Dataset entries
◇ ◇ ◇ ◇
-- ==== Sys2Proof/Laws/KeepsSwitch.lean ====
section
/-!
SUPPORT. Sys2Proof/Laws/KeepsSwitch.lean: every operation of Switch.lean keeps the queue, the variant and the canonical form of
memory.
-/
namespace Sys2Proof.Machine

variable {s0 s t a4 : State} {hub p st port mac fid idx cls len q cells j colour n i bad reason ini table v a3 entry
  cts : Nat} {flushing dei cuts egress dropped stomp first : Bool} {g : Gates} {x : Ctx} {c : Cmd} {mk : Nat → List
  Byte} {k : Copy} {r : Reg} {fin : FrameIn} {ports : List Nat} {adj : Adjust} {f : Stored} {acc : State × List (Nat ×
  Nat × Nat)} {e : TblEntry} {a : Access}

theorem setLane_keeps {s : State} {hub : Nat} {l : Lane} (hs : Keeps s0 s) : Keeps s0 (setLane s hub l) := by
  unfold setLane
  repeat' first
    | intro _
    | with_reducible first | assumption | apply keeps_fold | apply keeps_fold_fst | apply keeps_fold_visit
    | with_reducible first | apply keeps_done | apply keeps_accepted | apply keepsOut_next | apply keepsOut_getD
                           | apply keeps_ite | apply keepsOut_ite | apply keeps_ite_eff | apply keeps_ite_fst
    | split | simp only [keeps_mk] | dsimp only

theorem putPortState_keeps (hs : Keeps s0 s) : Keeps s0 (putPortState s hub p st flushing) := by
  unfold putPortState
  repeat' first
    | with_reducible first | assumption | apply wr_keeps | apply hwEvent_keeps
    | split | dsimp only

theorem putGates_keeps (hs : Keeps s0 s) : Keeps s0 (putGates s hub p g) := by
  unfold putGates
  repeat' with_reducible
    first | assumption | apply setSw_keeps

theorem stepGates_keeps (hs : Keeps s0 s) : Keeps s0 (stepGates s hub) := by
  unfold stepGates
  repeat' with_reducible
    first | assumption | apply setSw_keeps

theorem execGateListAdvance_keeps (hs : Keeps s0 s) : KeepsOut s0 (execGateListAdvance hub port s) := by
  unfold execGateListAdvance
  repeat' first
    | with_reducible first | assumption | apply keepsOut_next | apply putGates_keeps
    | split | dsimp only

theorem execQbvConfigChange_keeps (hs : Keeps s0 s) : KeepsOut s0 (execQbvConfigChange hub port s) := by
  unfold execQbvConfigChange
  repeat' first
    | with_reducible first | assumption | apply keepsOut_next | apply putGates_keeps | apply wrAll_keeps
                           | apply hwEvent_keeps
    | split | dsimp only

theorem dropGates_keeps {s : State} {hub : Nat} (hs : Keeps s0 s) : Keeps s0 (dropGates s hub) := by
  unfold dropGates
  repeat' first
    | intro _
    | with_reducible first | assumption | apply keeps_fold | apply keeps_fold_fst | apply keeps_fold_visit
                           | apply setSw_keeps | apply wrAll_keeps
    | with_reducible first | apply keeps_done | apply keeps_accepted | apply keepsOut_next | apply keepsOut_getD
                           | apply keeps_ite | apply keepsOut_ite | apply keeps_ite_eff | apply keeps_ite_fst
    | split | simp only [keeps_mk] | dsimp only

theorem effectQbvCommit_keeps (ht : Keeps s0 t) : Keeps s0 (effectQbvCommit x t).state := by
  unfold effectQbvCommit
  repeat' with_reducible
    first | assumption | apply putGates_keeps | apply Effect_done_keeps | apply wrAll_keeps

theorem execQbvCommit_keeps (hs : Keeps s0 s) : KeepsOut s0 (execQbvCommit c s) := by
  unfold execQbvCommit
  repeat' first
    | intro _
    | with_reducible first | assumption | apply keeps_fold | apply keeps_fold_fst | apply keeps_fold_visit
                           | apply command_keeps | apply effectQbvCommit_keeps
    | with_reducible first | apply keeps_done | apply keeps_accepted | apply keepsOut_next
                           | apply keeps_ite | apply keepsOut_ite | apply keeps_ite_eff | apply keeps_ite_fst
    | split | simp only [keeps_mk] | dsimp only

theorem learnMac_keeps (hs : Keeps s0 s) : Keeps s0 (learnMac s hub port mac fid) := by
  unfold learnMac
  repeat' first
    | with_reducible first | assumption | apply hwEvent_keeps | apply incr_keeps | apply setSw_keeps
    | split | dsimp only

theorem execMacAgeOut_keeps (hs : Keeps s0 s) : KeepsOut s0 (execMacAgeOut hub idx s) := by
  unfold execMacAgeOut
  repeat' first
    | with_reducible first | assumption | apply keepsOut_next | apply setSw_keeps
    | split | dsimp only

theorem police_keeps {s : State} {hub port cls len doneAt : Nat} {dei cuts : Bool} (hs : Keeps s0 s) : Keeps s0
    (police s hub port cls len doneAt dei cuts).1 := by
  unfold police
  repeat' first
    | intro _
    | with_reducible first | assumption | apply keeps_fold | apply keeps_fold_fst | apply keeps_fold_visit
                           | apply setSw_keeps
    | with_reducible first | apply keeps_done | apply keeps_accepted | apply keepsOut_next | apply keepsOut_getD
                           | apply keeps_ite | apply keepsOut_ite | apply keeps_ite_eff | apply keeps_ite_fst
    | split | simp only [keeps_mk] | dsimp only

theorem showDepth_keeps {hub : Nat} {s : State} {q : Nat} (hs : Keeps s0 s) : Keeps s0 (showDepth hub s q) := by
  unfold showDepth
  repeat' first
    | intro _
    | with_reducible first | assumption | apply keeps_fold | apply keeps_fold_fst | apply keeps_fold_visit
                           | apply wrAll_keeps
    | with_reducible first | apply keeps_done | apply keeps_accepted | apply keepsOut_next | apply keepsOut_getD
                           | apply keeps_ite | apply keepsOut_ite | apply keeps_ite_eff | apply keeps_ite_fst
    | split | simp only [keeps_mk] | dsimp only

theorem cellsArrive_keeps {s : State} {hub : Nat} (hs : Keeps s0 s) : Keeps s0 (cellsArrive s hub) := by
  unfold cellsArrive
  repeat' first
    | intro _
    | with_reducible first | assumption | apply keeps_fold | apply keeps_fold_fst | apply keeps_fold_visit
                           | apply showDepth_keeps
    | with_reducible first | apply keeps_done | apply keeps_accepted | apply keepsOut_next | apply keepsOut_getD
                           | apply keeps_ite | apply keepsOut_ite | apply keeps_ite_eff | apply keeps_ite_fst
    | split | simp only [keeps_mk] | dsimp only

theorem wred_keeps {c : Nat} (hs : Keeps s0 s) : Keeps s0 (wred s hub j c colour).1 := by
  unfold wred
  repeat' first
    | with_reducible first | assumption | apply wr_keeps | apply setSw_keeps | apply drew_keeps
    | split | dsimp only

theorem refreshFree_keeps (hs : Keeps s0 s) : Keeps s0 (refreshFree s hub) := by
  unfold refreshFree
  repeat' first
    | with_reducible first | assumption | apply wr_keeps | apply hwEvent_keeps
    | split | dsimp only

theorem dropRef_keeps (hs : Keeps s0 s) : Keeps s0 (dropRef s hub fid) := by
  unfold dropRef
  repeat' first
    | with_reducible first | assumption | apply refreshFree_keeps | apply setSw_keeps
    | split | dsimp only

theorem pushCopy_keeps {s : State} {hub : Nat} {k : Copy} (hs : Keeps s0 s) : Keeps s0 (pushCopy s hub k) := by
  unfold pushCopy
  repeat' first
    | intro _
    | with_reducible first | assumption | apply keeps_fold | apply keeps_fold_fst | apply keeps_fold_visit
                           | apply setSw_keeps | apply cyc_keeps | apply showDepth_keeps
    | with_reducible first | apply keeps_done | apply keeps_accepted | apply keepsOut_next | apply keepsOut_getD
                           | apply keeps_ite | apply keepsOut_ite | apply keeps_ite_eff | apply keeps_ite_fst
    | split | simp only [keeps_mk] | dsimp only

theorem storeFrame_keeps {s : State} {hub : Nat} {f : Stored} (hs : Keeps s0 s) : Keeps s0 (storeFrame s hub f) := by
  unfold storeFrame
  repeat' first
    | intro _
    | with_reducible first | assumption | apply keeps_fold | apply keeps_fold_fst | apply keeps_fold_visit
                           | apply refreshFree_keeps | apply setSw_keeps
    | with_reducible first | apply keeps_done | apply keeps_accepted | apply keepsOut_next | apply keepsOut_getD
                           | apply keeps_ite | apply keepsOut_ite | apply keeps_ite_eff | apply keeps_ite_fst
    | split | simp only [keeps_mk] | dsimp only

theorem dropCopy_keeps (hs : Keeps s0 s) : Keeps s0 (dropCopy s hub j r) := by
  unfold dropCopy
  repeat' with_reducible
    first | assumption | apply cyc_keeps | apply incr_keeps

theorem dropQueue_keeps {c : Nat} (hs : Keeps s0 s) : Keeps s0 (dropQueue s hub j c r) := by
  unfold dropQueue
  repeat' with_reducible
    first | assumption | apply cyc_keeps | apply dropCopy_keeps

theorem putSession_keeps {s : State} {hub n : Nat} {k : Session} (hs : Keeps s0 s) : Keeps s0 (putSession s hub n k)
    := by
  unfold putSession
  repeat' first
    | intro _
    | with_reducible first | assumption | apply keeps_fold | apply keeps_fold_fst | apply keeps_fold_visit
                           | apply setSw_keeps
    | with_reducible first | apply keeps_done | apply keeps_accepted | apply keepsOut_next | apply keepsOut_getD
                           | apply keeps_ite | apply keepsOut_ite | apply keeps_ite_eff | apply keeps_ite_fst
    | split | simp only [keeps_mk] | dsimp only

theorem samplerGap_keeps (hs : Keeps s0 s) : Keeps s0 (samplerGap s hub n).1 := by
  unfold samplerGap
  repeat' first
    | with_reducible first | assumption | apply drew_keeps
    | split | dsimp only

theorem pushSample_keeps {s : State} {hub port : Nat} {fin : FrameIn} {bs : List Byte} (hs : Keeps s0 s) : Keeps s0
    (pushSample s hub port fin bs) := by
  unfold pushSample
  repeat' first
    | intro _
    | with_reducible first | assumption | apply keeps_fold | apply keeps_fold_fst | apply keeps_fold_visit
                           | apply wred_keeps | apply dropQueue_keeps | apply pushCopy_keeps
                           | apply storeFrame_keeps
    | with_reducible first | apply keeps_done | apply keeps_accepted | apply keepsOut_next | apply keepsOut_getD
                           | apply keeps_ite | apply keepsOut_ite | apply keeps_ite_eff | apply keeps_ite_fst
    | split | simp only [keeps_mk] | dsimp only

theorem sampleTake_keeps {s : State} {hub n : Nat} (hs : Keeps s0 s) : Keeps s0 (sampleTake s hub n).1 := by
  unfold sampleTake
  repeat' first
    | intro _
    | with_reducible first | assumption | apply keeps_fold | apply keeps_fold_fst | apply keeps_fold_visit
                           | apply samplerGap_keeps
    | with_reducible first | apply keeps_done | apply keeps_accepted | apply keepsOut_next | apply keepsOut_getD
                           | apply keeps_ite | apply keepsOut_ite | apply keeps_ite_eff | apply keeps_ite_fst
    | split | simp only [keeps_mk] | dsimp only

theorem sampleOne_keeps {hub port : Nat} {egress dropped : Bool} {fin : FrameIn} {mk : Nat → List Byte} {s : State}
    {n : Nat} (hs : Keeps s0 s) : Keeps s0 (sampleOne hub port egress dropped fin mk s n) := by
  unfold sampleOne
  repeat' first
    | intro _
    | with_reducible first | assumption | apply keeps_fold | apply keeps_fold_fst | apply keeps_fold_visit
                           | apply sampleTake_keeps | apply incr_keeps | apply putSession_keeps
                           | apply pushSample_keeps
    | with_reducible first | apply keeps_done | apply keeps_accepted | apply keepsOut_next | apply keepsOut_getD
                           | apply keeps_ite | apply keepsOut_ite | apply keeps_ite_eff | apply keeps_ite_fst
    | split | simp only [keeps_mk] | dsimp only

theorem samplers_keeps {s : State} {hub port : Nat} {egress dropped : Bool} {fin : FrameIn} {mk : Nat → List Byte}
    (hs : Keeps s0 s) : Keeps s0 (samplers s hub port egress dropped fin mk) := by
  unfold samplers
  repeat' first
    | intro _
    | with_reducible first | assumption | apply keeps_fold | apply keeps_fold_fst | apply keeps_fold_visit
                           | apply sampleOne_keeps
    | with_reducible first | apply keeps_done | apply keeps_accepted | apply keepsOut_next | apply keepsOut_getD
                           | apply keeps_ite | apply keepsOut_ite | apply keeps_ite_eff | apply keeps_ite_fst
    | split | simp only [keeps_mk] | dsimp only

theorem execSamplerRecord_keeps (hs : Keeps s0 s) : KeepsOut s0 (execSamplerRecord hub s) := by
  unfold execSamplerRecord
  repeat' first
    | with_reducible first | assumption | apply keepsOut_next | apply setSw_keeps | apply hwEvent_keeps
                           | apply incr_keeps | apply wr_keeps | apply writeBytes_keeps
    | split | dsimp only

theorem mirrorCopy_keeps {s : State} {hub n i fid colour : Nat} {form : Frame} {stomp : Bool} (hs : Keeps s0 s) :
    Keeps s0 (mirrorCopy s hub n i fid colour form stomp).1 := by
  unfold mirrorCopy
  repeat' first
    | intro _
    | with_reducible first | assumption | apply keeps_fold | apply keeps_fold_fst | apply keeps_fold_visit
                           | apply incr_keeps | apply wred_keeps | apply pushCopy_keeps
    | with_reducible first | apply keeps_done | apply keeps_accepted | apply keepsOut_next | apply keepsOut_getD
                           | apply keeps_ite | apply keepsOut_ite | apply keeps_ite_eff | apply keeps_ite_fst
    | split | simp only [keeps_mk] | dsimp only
◇ ◇ ◇ ◇
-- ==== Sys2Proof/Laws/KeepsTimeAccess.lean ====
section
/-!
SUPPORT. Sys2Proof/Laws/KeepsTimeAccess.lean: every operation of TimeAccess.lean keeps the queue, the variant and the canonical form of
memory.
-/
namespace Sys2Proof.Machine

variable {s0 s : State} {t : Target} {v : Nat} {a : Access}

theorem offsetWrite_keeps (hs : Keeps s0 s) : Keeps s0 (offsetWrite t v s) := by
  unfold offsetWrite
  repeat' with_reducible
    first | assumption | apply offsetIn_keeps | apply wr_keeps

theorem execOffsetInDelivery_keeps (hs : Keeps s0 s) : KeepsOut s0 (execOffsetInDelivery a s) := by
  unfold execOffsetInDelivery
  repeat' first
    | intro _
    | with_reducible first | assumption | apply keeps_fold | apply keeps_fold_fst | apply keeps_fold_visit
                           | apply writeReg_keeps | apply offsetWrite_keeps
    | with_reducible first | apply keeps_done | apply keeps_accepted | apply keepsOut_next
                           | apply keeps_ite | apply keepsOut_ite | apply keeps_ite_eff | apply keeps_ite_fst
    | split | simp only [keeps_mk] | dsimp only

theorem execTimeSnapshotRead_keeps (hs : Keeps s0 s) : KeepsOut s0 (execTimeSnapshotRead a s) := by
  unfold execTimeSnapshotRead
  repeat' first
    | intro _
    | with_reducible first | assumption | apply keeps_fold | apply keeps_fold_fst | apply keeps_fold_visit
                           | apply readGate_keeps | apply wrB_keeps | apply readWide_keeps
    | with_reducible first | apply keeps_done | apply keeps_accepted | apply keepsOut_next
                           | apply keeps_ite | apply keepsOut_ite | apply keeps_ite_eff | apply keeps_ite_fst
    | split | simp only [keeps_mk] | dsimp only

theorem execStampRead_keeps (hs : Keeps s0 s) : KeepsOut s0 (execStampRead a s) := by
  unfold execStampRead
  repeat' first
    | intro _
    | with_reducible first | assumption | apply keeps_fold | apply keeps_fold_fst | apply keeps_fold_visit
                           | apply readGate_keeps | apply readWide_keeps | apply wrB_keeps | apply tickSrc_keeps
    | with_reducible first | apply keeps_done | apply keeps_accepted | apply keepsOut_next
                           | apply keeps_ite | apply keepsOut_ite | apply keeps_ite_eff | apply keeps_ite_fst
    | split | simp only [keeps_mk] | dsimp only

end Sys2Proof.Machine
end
◇ ◇ ◇ ◇
= Work instruction =
Working through the data above, find every line holding "Stored" and copy it.

= Your solution =
  Byte} {k : Copy} {r : Reg} {fin : FrameIn} {ports : List Nat} {adj : Adjust} {f : Stored} {acc : State × List (Nat ×
theorem storeFrame_keeps {s : State} {hub : Nat} {f : Stored} (hs : Keeps s0 s) : Keeps s0 (storeFrame s hub f) := by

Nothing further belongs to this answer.